§ **EXTRACTED RECORDS**
-- ==== Sys2Proof/Syntax.lean ====
section
/-! DEFINITION. The commands of the block: one constructor of Instr for each row of spec/opcode_table.json, with the
operands the row needs. The table gives no row any bits or fields, so the operands are the model's (log 1): what names
the instance, and every value that comes from outside the device or that the spec leaves open. -/

namespace Sys2Proof.Machine

/-- A command packet (Table 20-3) on the ring of one function; LENGTH is the number of payload words, OPCODE is the
row's. -/
structure Pkt where
  func : Fin 6
  version : Byte
  flags : Byte
  seq : BitVec 16
  target : Word
  cookie : Word
  payload : List Word
  deriving DecidableEq, Repr

/-- A PSync at a place where the tracker looks (R77 to R84): pos is its first bit after the latest tick edge in 1/256 TICK
cycle (R37), raw the raw count there, diff the PSync bits that differ, sfc the counter of the SFC structure and hecOk
its check, ocOk the check of the OC or PON-ID structure, psbd that structure. -/
structure PSync where
  pos : Nat
  raw : Nat
  diff : Nat
  sfc : Nat
  hecOk : Bool
  ocOk : Bool
  psbd : Nat
  deriving DecidableEq, Repr

/-- One PON_RX cycle of the equaliser (R68): err is err[0..63], x the samples x[main - 30] to x[main + 63], dec the
decisions dec[-1] to dec[62]. -/
structure EqCycle where
  err : List Int
  x : List Int
  dec : List Int
  deriving DecidableEq, Repr

/-- A downstream PLOAM message as it comes out of its partition (R112 to R114, R117): channel, the ONU-ID it is addressed
to (none: broadcast), sequence number, whether a byte of it stands in a bad codeword (partBad: a byte of its partition,
R125), whether its MIC fails under the key that the standard prescribes for it, its 48 bytes, superframe counter of its
frame. -/
structure Ploam where
  ch : Fin 4
  onu : Option Nat
  seq : Byte
  bad : Bool
  partBad : Bool
  micFail : Bool
  raw : List Byte
  sfc : Nat
  deriving DecidableEq, Repr

/-- A burst profile (R115): index 0-3, upstream rate in kbit/s, PSBu bits, upstream FEC. -/
structure Profile where
  index : Fin 4
  rateKbps : Nat
  psbu : Nat
  fec : Bool
  deriving DecidableEq, Repr

/-- An allocation structure of a BWmap (R141 to R144). kind: 0 a data grant, 1 a serial number grant, 2 a ranging grant;
start and size are in bytes at the burst's line rate, converted at the granularity of the mode; cont marks a grant that
the continuation rule places in the burst before it. -/
structure Grant where
  kind : Fin 3
  alloc : Nat
  start : Nat
  size : Nat
  profile : Nat
  dbru : Bool
  ploamu : Bool
  cont : Bool
  deriving DecidableEq, Repr

/-- A downstream XGEM frame (R126 to R129): hecOk its header check after correction, idle an idle frame, port its port-ID,
key its key index and bcast whether that names a broadcast key, last its last-fragment flag, bad whether a byte of it
stands in a bad codeword, data its payload as received, at_ its place among the frame's XGEM frames. -/
structure Xgem where
  hecOk : Bool
  idle : Bool
  port : Nat
  key : Nat
  bcast : Bool
  last : Bool
  bad : Bool
  at_ : Nat
  data : List Byte
  deriving DecidableEq, Repr


/-- What the records of the board table copy that a start uses say (R582, Table 21-5); the spec gives the records' contents, not
their layouts. ddr: DDR4 configuration (highest rate, coded as MEM_DDR_CFG.RATE; x8; 16 Gbit; two ranks), none where Table 18-3
lacks it; chans: channels with a PON channel record; macs: Ethernet MACs with a record; writes: register values to load; ponSets:
LANE_TXFIR of the PON serialisers, by channel, mode (true: XGS-PON) and rate set; pools:
pool counts; rails, louts: regulators; subsys: PCIe subsystem IDs; pref: preferred reference input. -/
structure Board where
  ddr : Option (Nat × Bool × Bool × Bool) := some (3, false, true, false)
  chans : Nat := 0
  macs : Nat := 0
  writes : List (Nat × Word) := []
  ponSets : List (Fin 4 × Bool × Fin 3 × Word) := []
  pools : Option (List Nat) := none
  rails : Nat := 0
  louts : Nat := 0
  subsys : Nat × Nat := (0, 0)
  pref : Nat := 0
  deriving DecidableEq, Repr

/-- What a start step meets outside the model's state (Table 21-6): milliseconds since S1 began; S2: the CRC of the journal in
always-on SRAM is good; failures: the cause (Table 21-7); S5: the records of the copy read; S9: engines whose self-test failed;
S10: mask of channels whose optic answered. -/
structure StartInfo where
  ms : Nat
  aonOk : Bool
  cause : Fin 4
  board : Board
  engines : List Nat
  optics : Nat
  deriving DecidableEq, Repr
end Sys2Proof.Machine

namespace Sys2Proof

open Machine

§ **INSTRUCTIONS TO FOLLOW**
Copy out every entry above exactly.

§ **TASK ANSWER**
-- ==== Sys2Proof/Syntax.lean ====
section
/-! DEFINITION. The commands of the block: one constructor of Instr for each row of spec/opcode_table.json, with the
operands the row needs. The table gives no row any bits or fields, so the operands are the model's (log 1): what names
the instance, and every value that comes from outside the device or that the spec leaves open. -/

namespace Sys2Proof.Machine

/-- A command packet (Table 20-3) on the ring of one function; LENGTH is the number of payload words, OPCODE is the
row's. -/
structure Pkt where
  func : Fin 6
  version : Byte
  flags : Byte
  seq : BitVec 16
  target : Word
  cookie : Word
  payload : List Word
  deriving DecidableEq, Repr

/-- A PSync at a place where the tracker looks (R77 to R84): pos is its first bit after the latest tick edge in 1/256 TICK
cycle (R37), raw the raw count there, diff the PSync bits that differ, sfc the counter of the SFC structure and hecOk
its check, ocOk the check of the OC or PON-ID structure, psbd that structure. -/
structure PSync where
  pos : Nat
  raw : Nat
  diff : Nat
  sfc : Nat
  hecOk : Bool
  ocOk : Bool
  psbd : Nat
  deriving DecidableEq, Repr

/-- One PON_RX cycle of the equaliser (R68): err is err[0..63], x the samples x[main - 30] to x[main + 63], dec the
decisions dec[-1] to dec[62]. -/
structure EqCycle where
  err : List Int
  x : List Int
  dec : List Int
  deriving DecidableEq, Repr

/-- A downstream PLOAM message as it comes out of its partition (R112 to R114, R117): channel, the ONU-ID it is addressed
to (none: broadcast), sequence number, whether a byte of it stands in a bad codeword (partBad: a byte of its partition,
R125), whether its MIC fails under the key that the standard prescribes for it, its 48 bytes, superframe counter of its
frame. -/
structure Ploam where
  ch : Fin 4
  onu : Option Nat
  seq : Byte
  bad : Bool
  partBad : Bool
  micFail : Bool
  raw : List Byte
  sfc : Nat
  deriving DecidableEq, Repr

/-- A burst profile (R115): index 0-3, upstream rate in kbit/s, PSBu bits, upstream FEC. -/
structure Profile where
  index : Fin 4
  rateKbps : Nat
  psbu : Nat
  fec : Bool
  deriving DecidableEq, Repr

/-- An allocation structure of a BWmap (R141 to R144). kind: 0 a data grant, 1 a serial number grant, 2 a ranging grant;
start and size are in bytes at the burst's line rate, converted at the granularity of the mode; cont marks a grant that
the continuation rule places in the burst before it. -/
structure Grant where
  kind : Fin 3
  alloc : Nat
  start : Nat
  size : Nat
  profile : Nat
  dbru : Bool
  ploamu : Bool
  cont : Bool
  deriving DecidableEq, Repr

/-- A downstream XGEM frame (R126 to R129): hecOk its header check after correction, idle an idle frame, port its port-ID,
key its key index and bcast whether that names a broadcast key, last its last-fragment flag, bad whether a byte of it
stands in a bad codeword, data its payload as received, at_ its place among the frame's XGEM frames. -/
structure Xgem where
  hecOk : Bool
  idle : Bool
  port : Nat
  key : Nat
  bcast : Bool
  last : Bool
  bad : Bool
  at_ : Nat
  data : List Byte
  deriving DecidableEq, Repr


/-- What the records of the board table copy that a start uses say (R582, Table 21-5); the spec gives the records' contents, not
their layouts. ddr: DDR4 configuration (highest rate, coded as MEM_DDR_CFG.RATE; x8; 16 Gbit; two ranks), none where Table 18-3
lacks it; chans: channels with a PON channel record; macs: Ethernet MACs with a record; writes: register values to load; ponSets:
LANE_TXFIR of the PON serialisers, by channel, mode (true: XGS-PON) and rate set; pools:
pool counts; rails, louts: regulators; subsys: PCIe subsystem IDs; pref: preferred reference input. -/
structure Board where
  ddr : Option (Nat × Bool × Bool × Bool) := some (3, false, true, false)
  chans : Nat := 0
  macs : Nat := 0
  writes : List (Nat × Word) := []
  ponSets : List (Fin 4 × Bool × Fin 3 × Word) := []
  pools : Option (List Nat) := none
  rails : Nat := 0
  louts : Nat := 0
  subsys : Nat × Nat := (0, 0)
  pref : Nat := 0
  deriving DecidableEq, Repr

/-- What a start step meets outside the model's state (Table 21-6): milliseconds since S1 began; S2: the CRC of the journal in
always-on SRAM is good; failures: the cause (Table 21-7); S5: the records of the copy read; S9: engines whose self-test failed;
S10: mask of channels whose optic answered. -/
structure StartInfo where
  ms : Nat
  aonOk : Bool
  cause : Fin 4
  board : Board
  engines : List Nat
  optics : Nat
  deriving DecidableEq, Repr
end Sys2Proof.Machine

namespace Sys2Proof

open Machine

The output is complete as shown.